This year’s report by Hotstats highlights the trends and stories that shaped 2020—from labor restructuring and breaking even to rethinking F&B and changing business channels. Beyond HotStats’ own analysis, the report features commentary from a cross-section of the hotel industry, including Hyatt Hotels Corp., Host Hotels & Resorts, Aimbridge Hospitality and HAMA Europe.
2020 will go down as the most difficult year on record for the global hotel industry—until the next one. Which is to say that there is an inevitability of something beyond anyone’s control impacting travel and hospitality, testing its resiliency.
COVID-19 was the black swan event the hotel industry often alludes to and hopes to perpetually avoid. In an act of defiance, 2020 went rogue. The start of the new decade was one to forget and remember. Antithetical, sure, but a reminder that preparedness is about lessons learned through difficulty. And if ever there was a year of upheaval, it was 2020.
The first shocks came in February when Asia performance plummeted. The hotel industry calved like a glacier from then on, shedding revenue and profit as case counts mounted and demand deflated. Hotels overnight went from serving guests to survival mode.

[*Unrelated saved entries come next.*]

-- ==== Sys2Proof/Machine/Fetch.lean ====
section
/-! DEFINITION. Fetching and decoding one instruction (spec 40_dispatch_addressing.md R100, 20_memory.md R57), what the
step adds around `exec`, and placing an instruction where the step fetches. -/

namespace Sys2Proof.Machine

/-- `n` bytes read at increasing addresses, which wrap modulo 65536 (R31, R57). -/
def readBytes : Nat → Word → State → Res (List Byte)
  | 0, _, s => .ok [] s
  | n + 1, a, s =>
    (readByte a s).bind fun b s =>
    (readBytes n (a + 1) s).bind fun bs s => .ok (b :: bs) s

/-- The fetch of R100: the opcode at PC, its entry, then the operand bytes its mode calls for. `none` is an opcode without
an entry or an instruction, which an admitted table does not have (R74). PC is left at the opcode: `exec` moves it (R31). -/
def fetch (s : State) : Res (Option (Entry × Instr)) :=
  (readByte s.pc s).bind fun op s =>
    match s.cfg.table[op.toNat]? with
    | none => .ok none s
    | some e =>
      (readBytes (modeBytes e.mode) (s.pc + 1) s).bind fun bs s =>
        match decodeEntry e op bs with
        | .ok (i, _) => .ok (some (e, i)) s
        | .error _ => .ok none s

/-- A step begins with no transaction listed. -/
def State.clearBus (s : State) : State := { s with bus := [] }

/-- Step 5 of R100 for the entry's base count: a step that took a fault adds nothing (R124, R302). -/
def chargeBase (n : Nat) (s : State) : State := if s.halted then s else s.addCyc n

/-- What the step adds after `exec`. -/
def afterExec (base : Nat) : Answer → Answer
  | .next s => .next (chargeBase base s)
  | .fault f => .fault f
  | .refused r => .refused r

/-- What needs a table that passes the admission check of R80: with one that fails there is no run (R315), neither a reset
that completes nor a step that is accepted. -/
def withTable (s : State) (answer : Answer) : Answer :=
  if admitted s.cfg.table then answer else .refused .tableNotAdmitted

/-- One step from a state that is not halted (R100). -/
def runStep (s : State) : Answer :=
  match fetch s.clearBus with
  | .ok (some (e, i)) t => afterExec e.base (exec i t)
  | .ok none _ => .refused .tableNotAdmitted
  | .fail f a t => .next (takeFault s f a t)

/-- One `step_req`: accepted with an admitted table only (R315). While HALTED is 1 it does nothing (R126): the state is the
next state. -/
def stepReq (s : State) : Answer := withTable s (if s.halted then .next s else runStep s)

/-- The three addresses at which the longest instruction (R70) at an address lies. -/
def instrAddrs (pc : Word) : List Word := [pc, pc + 1, pc + 2]

/-- Contents with bytes laid at increasing addresses from one on, each stored as the machine stores a byte. -/
def layBytes : List Host.Cell → Word → List Byte → List Host.Cell
  | m, _, [] => m
  | m, a, b :: bs => layBytes (Memory.set m a.toNat b) (a + 1) bs

/-- A map in which the addresses of an instruction are plain: unchanged where they are already. -/
def plainAt (map : List Region) (as : List Word) : List Region :=
  if as.all fun a => kindAt map a == .plain then map
  else (as.map fun a => Region.mk a.toNat 1 .plain) ++ map

/-- The bytes of one instruction placed where the next step fetches, in the default table's encoding. The step runs only
when not halted (R126), so a halt is cleared as reset clears it. -/
def placeInstr (bs : List Byte) (s : State) : State :=
  { s with
    mem := layBytes s.mem s.pc bs
    cfg := { s.cfg with table := stdTable, map := plainAt s.cfg.map (instrAddrs s.pc) }
    halted := false
    fault := if s.halted then none else s.fault
    faultAddr := if s.halted then 0x0000 else s.faultAddr }

end Sys2Proof.Machine
end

But the global hotel industry has never been one to throw in the towel. The initial blow was hard, but like a seasoned prizefighter, the hotel industry is working its way off the mat. And like a plucky pugilist, it’s now fighting its way back into the match—week by week, month by month. A review of 2020 industry performance is akin to watching a horror film: It’s frightening and at turns silly. Almost every measurement HotStats tracks fell as much as or more than 50% year over-year, both on the revenue and expense sides of the ledger. Context matters and in the course of tracking the recovery, year-over-year comps just don’t cut it. The rebound will be measured incrementally, on a month-to-month basis, and across the entire profit-and-loss spectrum.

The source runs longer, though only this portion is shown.